Precis: Anne Anlin Cheng’s “Ornamentalism: A Feminist Theory for the Yellow Woman”

Citing the Metropolitan Museum of Art’s 2015 exhibition, China: Through the Looking Glass, Anne Anlin Cheng espouses the conceptualization of a “theory of person thingness” through which Asian women can be de-objectified and regain the actuality of personhood (415). In order to expose us to the limits of our present understanding of how to read and engage the racialized body, Cheng argues that “yellow women,” as she refers to female Asian bodies, have been dislodged of their personhood and subsequently kept from it through exoticized object representations which have not only served to stand-in for the Asian body, but have also made the actual body represented no longer necessary as it has been accounted and answered for through the representation.

Cheng’s use of the China: Through the Looking Glass exhibit, a museum-curated fashion show implicating the Euro-Western gaze, serves her argument by instantiating the dehumanizing and object-centered/subject-dislodging process at the heart of her preoccupation. Cheng makes the claim that pottery, vases, china, porcelain, and ornately-patterned fabrics and material not only point to an Asia of delicate luxury, but have also come to represent Asian femininity and Euro-Western expectations of both luxury and femininity. These artifacts, and their metonymic use, are what Cheng describes as ornamentalism. However, as these stand-ins are recognized more and more, the bodies they represent rendered more ‘recognizable,’ at the same time, those very bodies are made less necessary. This animated expectation of personhood also empties “the yellow woman” of agency, meaning, and real personhood (415).

As compelling a claim as Cheng, a professor of English at Princeton, makes, her argument is also filled with dense, occasionally obtuse wording, which often disorients the reader. This disorientation dislodges the reader from the reading, in effect mirroring the ways in which the subject of her arguments is dislodged from—and even made alien to—herself. Synechdochized, imbricated, nachtraglichtkeit, are among the heavily-weighted terms which an average reader would stumble on. However, another word—one of utmost importance in understanding Cheng’s argument—is ontology. As ontology refers to the very nature of being, which is precisely what is at stake for Cheng in this article, it is a term of paramount importance for the reader to remain focused and clear about.

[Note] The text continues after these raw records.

-- ==== Sys2Proof/Machine/Cells.lean ====
section
/-! DEFINITION. The layouts of the cells the part writes itself (R13-R19): pack head, member head, segment tail, manifest head
and manifest entry cells, and the fill pattern (R12). -/

namespace Sys2Proof.Machine

/-- Field bytes padded to byte 507, then the cell check (R11, R13). -/
def checkedCell (fields : List Byte) : List Byte :=
  padTo 508 fields ++ le 4 (crc32 (padTo 508 fields)).toNat

/-- The state byte of a member head or manifest entry (R15, R19): 1 DONE, 2 VOID. A member is DONE or VOID whenever one of these
is committed; the head a copy writes carries the state the completion gives (log entry 8). -/
def memberStateByte : MemberState → Byte
  | .void _ => 2
  | .granted | .fetching | .done | .copying => 1

/-- The void-reason byte (R15): 0 none, 1 CHECKSUM, 2 FETCH, 3 WITHDRAWN. -/
def voidReasonByte : MemberState → Byte
  | .void .checksum => 1
  | .void .fetch => 2
  | .void .withdrawn => 3
  | .granted | .fetching | .done | .copying => 0

/-- The pack head, "GPK1" (R14). -/
def packHeadCell (station : Station) (epoch seq : Word32) (limit : Nat) (key openTime : Word64) : List Byte :=
  checkedCell ([0x47#8, 0x50#8, 0x4B#8, 0x31#8] ++ le 2 1 ++ le 1 station.val ++ le 2 limit ++ le 4 epoch.toNat
    ++ le 4 seq.toNat ++ le 8 key.toNat ++ le 8 openTime.toNat)

/-- A member head, "GMH1" (R15), of the member with this index. -/
def memberHeadCell (index : Nat) (m : Member) : List Byte :=
  checkedCell ([0x47#8, 0x4D#8, 0x48#8, 0x31#8] ++ [memberStateByte m.state, voidReasonByte m.state, flagByte m.carried]
    ++ le 1 m.file.pair.source.val ++ le 1 m.file.cls ++ le 4 m.file.pair.ticket.toNat ++ le 8 m.file.tag.toNat
    ++ le 4 m.file.size ++ le 4 m.file.crc.toNat ++ le 1 m.file.name.length ++ padTo 200 m.file.name ++ le 2 index)

/-- A segment tail, "GST1" (R17, R150). -/
def tailCell (epoch seq : Word32) (number heads : Nat) (dataCrc : Word32) (last : Bool) : List Byte :=
  checkedCell ([0x47#8, 0x53#8, 0x54#8, 0x31#8] ++ le 4 epoch.toNat ++ le 4 seq.toNat ++ le 4 number ++ le 2 heads
    ++ le 4 dataCrc.toNat ++ [flagByte last])

/-- Whether a manifest entry records VOID. -/
def ManifestEntry.isVoid (x : ManifestEntry) : Bool :=
  match x.state with
  | .void _ => true
  | .granted | .fetching | .done | .copying => false

/-- The manifest head, "GMF1" (R18). -/
def manifestHeadCell (epoch seq : Word32) (key : Word64) (mf : Manifest) : List Byte :=
  checkedCell ([0x47#8, 0x4D#8, 0x46#8, 0x31#8] ++ le 4 epoch.toNat ++ le 4 seq.toNat ++ le 2 mf.entries.length
    ++ le 2 (mf.entries.countP ManifestEntry.isVoid) ++ le 2 (mf.entries.countP ManifestEntry.carried)
    ++ le 8 key.toNat ++ le 8 mf.closeTime.toNat ++ le 4 mf.packLength ++ le 4 (mf.headN + 1))

/-- One manifest entry, 64 bytes (R19). -/
def manifestEntryBytes (x : ManifestEntry) : List Byte :=
  padTo 64 (le 4 x.file.pair.ticket.toNat ++ le 1 x.file.pair.source.val ++ [memberStateByte x.state, voidReasonByte x.state,
    flagByte x.carried, flagByte x.dataPresent] ++ le 1 x.file.cls ++ le 4 x.headN ++ le 4 x.file.size
    ++ le 4 x.file.crc.toNat ++ le 8 x.file.tag.toNat)

/-- Manifest entry cell c: entries 8c to 8c + 7, the slots past the last entry zero (R7, R19). -/
def manifestEntryCell (entries : List ManifestEntry) (c : Nat) : List Byte :=
  padTo 512 (((entries.drop (8 * c)).take 8).flatMap manifestEntryBytes)

/-- Cell j of a manifest: its head, then its entry cells (R7). -/
def manifestCell (epoch seq : Word32) (key : Word64) (mf : Manifest) : Nat → List Byte
  | 0 => manifestHeadCell epoch seq key mf
  | c + 1 => manifestEntryCell mf.entries c

/-- The fill pattern over n cells (R12). -/
def fillPattern (n : Nat) : List Byte := List.replicate (512 * n) 0xA5#8

end Sys2Proof.Machine
end

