/-! ### The management port -/

/-- An answer and a read of the port (R195, R204, R207): an answer replaces the held response and raises the counters of the exchange; a read
returns the held response and then zeros, or BUSY with none held, leaves it held, and ends a RESTART in progress. That a read of any length, one
that fetches part of the response or none of its bytes included, marks the response read and ends the RESTART is the model's inference from
R195 and R204 (log entry 14). -/
def Obligations.Exchange : Prop :=
  ∀ (s : State),
    (∀ (st : Status) (data : List Byte),
      let t := s.answer st data
      let category : Ctr := match st with
        | .done | .empty => .commandsDone
        | .wrongState | .badMask | .unknown | .short => .commandsRefused
        | .busy => .commandsBusy
      t.mgt = { s.mgt with response := some ⟨st, data, false⟩ } ∧ t.count category = saturatingNext (s.count category) ∧
      (∀ r, s.mgt.response = some r → r.read = false →
        t.count .responsesReplacedUnread = saturatingNext (s.count .responsesReplacedUnread)) ∧
      ((s.mgt.response = none ∨ ∃ r, s.mgt.response = some r ∧ r.read = true) →
        t.count .responsesReplacedUnread = s.count .responsesReplacedUnread) ∧
      (∀ k, k ≠ category → k ≠ .responsesReplacedUnread → t.count k = s.count k) ∧
      t.lif = s.lif ∧ t.oft = s.oft ∧ t.pvw = s.pvw ∧ t.sel = s.sel ∧ t.pkb = s.pkb ∧ t.fen = s.fen ∧ t.spl = s.spl ∧
      t.drn = s.drn ∧ t.aru = s.aru ∧ t.mem = s.mem) ∧
    (∀ n : Nat,
      let bytes : List Byte := match s.mgt.response with
        | some r => r.status.code :: BitVec.ofNat 8 r.data.length :: r.data
        | none => [0x06#8, 0x00#8]
      ∃ out, out.length = n ∧ (∀ i, i < n → out[i]? = some (bytes.getD i 0)) ∧
        exec (.responseRead n) s = .next
          { s.begin with
            mgt := { s.mgt with response := s.mgt.response.map fun r => { r with read := true }, restarting := false }
            emitted := [.readBytes out] })

/-- The judging of the port's writes (R196), row by row of its table: BUSY in SELFTEST and during a RESTART, UNKNOWN, SHORT, WRONG-STATE, and
EMPTY. A refused command is answered and does nothing else; a write of no bytes is no command (R195). -/
def Obligations.WritesJudged : Prop :=
  ∀ (s : State) (params : List Byte) (form : ModeForm) (code mode bank : Byte),
    let known : List Byte := [0x01#8, 0x02#8, 0x03#8, 0x10#8, 0x11#8, 0x20#8, 0x21#8, 0x22#8, 0x23#8, 0x30#8, 0x3F#8]
    let answered (st : Status) : Host.Outcome State Fault Refusal := .next (s.begin.answer st [])
    (s.mgt.run = .selftest ∨ s.mgt.restarting = true →
      exec (.identify params) s = answered .busy ∧ exec (.counters params) s = answered .busy ∧
      exec (.configure params) s = answered .busy ∧ exec (.start params) s = answered .busy ∧
      exec (.closeNow form params) s = answered .busy ∧ exec (.quiesce form params) s = answered .busy ∧
      exec (.resume form params) s = answered .busy ∧ exec (.takeRecord params) s = answered .busy ∧
      exec (.restart params) s = answered .busy ∧
      (code ≠ 0x02#8 → exec (.unknownCommand (code :: params)) s = answered .busy)) ∧
    (s.mgt.run ≠ .selftest → s.mgt.restarting = false →
      (code ∉ known → exec (.unknownCommand (code :: params)) s = answered .unknown) ∧
      (mode.toNat < 1 ∨ 3 < mode.toNat → exec (.unknownCommand (0x20#8 :: mode :: params)) s = answered .unknown) ∧
      exec (.unknownCommand [0x20#8]) s = answered .short ∧
      exec (.counters []) s = answered .short ∧
      (9 < bank.toNat → exec (.counters (bank :: params)) s = answered .unknown) ∧
      (params.length < 43 → exec (.configure params) s = answered .short) ∧
      (43 ≤ params.length → s.mgt.run ≠ .config → exec (.configure params) s = answered .wrongState) ∧
      (s.mgt.run ≠ .config ∨ s.inService < 24 → exec (.start params) s = answered .wrongState) ∧
      (s.mgt.run ≠ .run →
        exec (.closeNow form params) s = answered .wrongState ∧ exec (.quiesce form params) s = answered .wrongState) ∧
      (s.mgt.run ≠ .quiescing → s.mgt.run ≠ .quiet → exec (.resume form params) s = answered .wrongState) ∧
      (s.mgt.records = [] → exec (.takeRecord params) s = answered .empty)) ∧
    exec (.unknownCommand []) s = .next s.begin

/-- IDENTIFY, STATUS and COUNTERS (R197, R198): the pages, field by field, and the counters of each bank in the order of its block's table. -/
def Obligations.PagesAnswered : Prop :=
  ∀ (s : State) (params : List Byte),
    (s.mgt.run ≠ .selftest → s.mgt.restarting = false → ∃ p, exec (.identify params) s = .next (s.begin.answer .done p) ∧
      p.length = 28 ∧ p.take 8 = [0x4C#8, 0x65#8, 0x72#8, 0x77#8, 0x61#8, 0x6C#8, 0x64#8, 0x00#8] ∧
      (p.drop 8).take 5 = [0x50#8, 0x4B#8, 0x34#8, 0x30#8, 0x38#8] ∧ fieldAt p 13 1 = 0x43 ∧ fieldAt p 14 1 = 1 ∧
      fieldAt p 15 1 = s.lif.station.val ∧ fieldAt p 16 1 = 64 ∧ fieldAt p 17 1 = s.inService ∧ fieldAt p 18 2 = 1024 ∧
      fieldAt p 20 1 = 8 ∧ fieldAt p 21 1 = 4 ∧ fieldAt p 22 2 = 4096 ∧ fieldAt p 24 1 = 2 ∧ fieldAt p 25 1 = 32 ∧
      fieldAt p 26 2 = 8200) ∧
    (∃ p, exec (.status params) s = .next (s.begin.answer .done p) ∧ p.length = 30 ∧
      fieldAt p 0 1 = (match s.mgt.run with
        | .selftest => 0 | .config => 1 | .run => 2 | .quiescing => 3 | .quiet => 4 | .halted => 5) ∧
      (∀ id : SlotId, (s.slot id).state ≠ .aborted →
        let off := if id = .a then 1 else 2
        fieldAt p off 1 = (match (s.slot id).state with
          | .free => 0 | .forming => 1 | .opened => 2 | .closing => 3 | .closed => 4 | .ending => 5 | .carrying => 6
          | .aborted => 7)) ∧
      ((s.slot .a).e < 2 ^ 32 → fieldAt p 3 4 = (s.slot .a).e) ∧
      ((s.slot .a).members.length ≤ 4096 → fieldAt p 7 2 = (s.slot .a).members.length) ∧
      ((s.slot .b).e < 2 ^ 32 → fieldAt p 9 4 = (s.slot .b).e) ∧
      ((s.slot .b).members.length ≤ 4096 → fieldAt p 13 2 = (s.slot .b).members.length) ∧
      fieldAt p 15 1 = s.bufferCount .free ∧ fieldAt p 16 1 = s.bufferCount .filling ∧
      fieldAt p 17 1 = s.bufferCount .ready ∧ fieldAt p 18 1 = s.bufferCount .draining ∧
      fieldAt p 19 1 = s.bufferCount .held ∧ fieldAt p 20 1 = s.bufferCount .retired ∧
      (s.spl.promised ≤ 64 → fieldAt p 21 1 = s.spl.promised) ∧
      fieldAt p 22 1 = (match s.drn.port with | .down => 0 | .up => 1) ∧
      (s.drn.window.length ≤ 4 → fieldAt p 23 1 = s.drn.window.length) ∧
      (s.oft.candidates.length ≤ 1024 → fieldAt p 24 2 = s.oft.candidates.length) ∧
      (s.sel.claims.length ≤ 8 → fieldAt p 26 1 = s.sel.claims.length) ∧
      (s.aru.releases.length ≤ 8200 → fieldAt p 27 2 = s.aru.releases.length) ∧
      (s.mgt.records.length ≤ 32 → fieldAt p 29 1 = s.mgt.records.length)) ∧
    (let banks : List (List Ctr) :=
      [ [.framesAccepted, .checkErrors, .malformedFrames, .ownNumberFrames, .framesPassedOver, .framesSent, .transmitDrops],
        [.heldFileOffers, .oversizeOffers, .candidateEvictions, .candidatesTakenElsewhere, .candidatesWithdrawn],
        [.beaconsHeard, .peerEntriesExpired, .yields],
        [.claimsSent, .claimsPlaced, .claimsLost, .claimsRefusedTaken, .claimsRefusedWithdrawn, .claimsRefusedUnknown,
          .claimsWithdrawn, .claimTimeouts, .lateGrants, .abortedClaimGrants, .duplicateGrants, .strayRefusals],
        [.packsOpened, .formsAbandoned, .closesByRoom, .closesByMemberLimit, .closesByAge, .closesByCommand,
          .closesByQuiesce, .closesByYield, .packsEnded, .doneMembersWithdrawn, .lateWithdraws],
        [.fetchesSent, .dataAccepted, .membersDone, .checksumVoids, .fetchGaps, .fetchOverruns, .fetchShorts,
          .fetchTimeouts, .withdrawnBeforeFetch, .withdrawnDuringFetch, .strayData],
        [.segmentsCommitted, .buffersStored, .selfTestRetirements, .sendCheckRetirements],
        [.packStartsSent, .segmentsSent, .packEndsSent, .abandonsSent, .storedAccepted, .strayStored, .mediaFaults,
          .offlineFaults, .strayFaults, .drainTimeouts, .portUp, .repeatedReady, .malformedDrainMessages],
        [.packsAbortedMedia, .packsAbortedOffline, .packsAbortedTimeout, .packsAbortedDamage, .packsAbortedRestart,
          .packsAbortedHalt, .membersCarried, .carriesWithoutTarget, .copiesCompleted, .copiesStopped, .releasesQueued,
          .releasesSent, .releaseOverflows],
        [.commandsDone, .commandsRefused, .commandsBusy, .responsesReplacedUnread, .halts] ]
    ∀ (bank : Nat) (names : List Ctr), s.mgt.run ≠ .selftest → s.mgt.restarting = false → banks[bank]? = some names →
      exec (.counters (BitVec.ofNat 8 bank :: params)) s =
        .next (s.begin.answer .done (names.flatMap fun c => le 4 (s.count c).toNat)))

/-- CONFIGURE in CONFIG (R199, R200): a mask that is one run of ones lets the whole record, with each field set within its range, replace the
one in force, and a different epoch clears the next sequence; any other mask is refused with BAD-MASK and changes nothing. -/
def Obligations.Configure : Prop :=
  ∀ (b : List Byte) (s : State), s.mgt.run = .config → s.mgt.restarting = false → 43 ≤ b.length →
    let within (lo hi n : Nat) : Nat := if n < lo then lo else if hi < n then hi else n
    let c : ConfigRecord :=
      { epoch := BitVec.ofNat 32 (fieldAt b 0 4), baseTime := BitVec.ofNat 64 (fieldAt b 4 8),
        rotation := within 0 63 (fieldAt b 12 1), keyMask := BitVec.ofNat 64 (fieldAt b 13 8),
        packLimit := within 32 16384 (fieldAt b 21 2), closeMargin := fieldAt b 23 2,
        strayAge := within 0 3600 (fieldAt b 25 2), admitFloor := within 0 1023 (fieldAt b 27 2),
        beaconSecs := within 1 60 (fieldAt b 29 1), claimTimeout := within 10 10000 (fieldAt b 30 2),
        pendingMax := within 1 8 (fieldAt b 32 1), fetchTimeout := within 10 10000 (fieldAt b 33 2),
        fetchSlots := within 1 4 (fieldAt b 35 1), packAgeLimit := within 10 86400 (fieldAt b 36 4),
        drainTimeout := within 100 60000 (fieldAt b 40 2), purge := decide (fieldAt b 42 1 ≠ 0) }
    let run := ∃ lo n, lo + n < 64 ∧ ∀ i, i < 64 → (c.keyMask.getLsbD i = true ↔ lo ≤ i ∧ i ≤ lo + n)
    (run → exec (.configure b) s = .next (State.answer
      { s.begin with
        mgt := { s.mgt with config := c }
        pkb := if c.epoch = s.mgt.config.epoch then s.pkb else { s.pkb with nextSeq := 0 } } .done (configBytes c))) ∧
    (¬ run → exec (.configure b) s = .next (s.begin.answer .badMask []))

Despite these weighty terms, and not without its own problematics, however, Cheng’s “Ornamentalism,” a term intentionally evocative of Edward Said’s “orientalism,” grants a much-needed addition, if not entrée, into a discourse which brings objectifying and humanity-dislodging processes into clear relief and begs the reader to consider these processes for what they are. Before entering a “theory of personhood” which raises implicates the view and reception of the “yellow woman,” we are first shown how she has been dismembered, and the importance of restoring personhood finds its vitality in this very attendance, for which we are indebted to Cheng.

Work Cited:

Cheng, Anne Anlin. “Ornamentalism: A Feminist Theory for the Yellow Woman.” Critical Inquiry. Vol. 44, No. 3, February 2018. Pp. 415-46.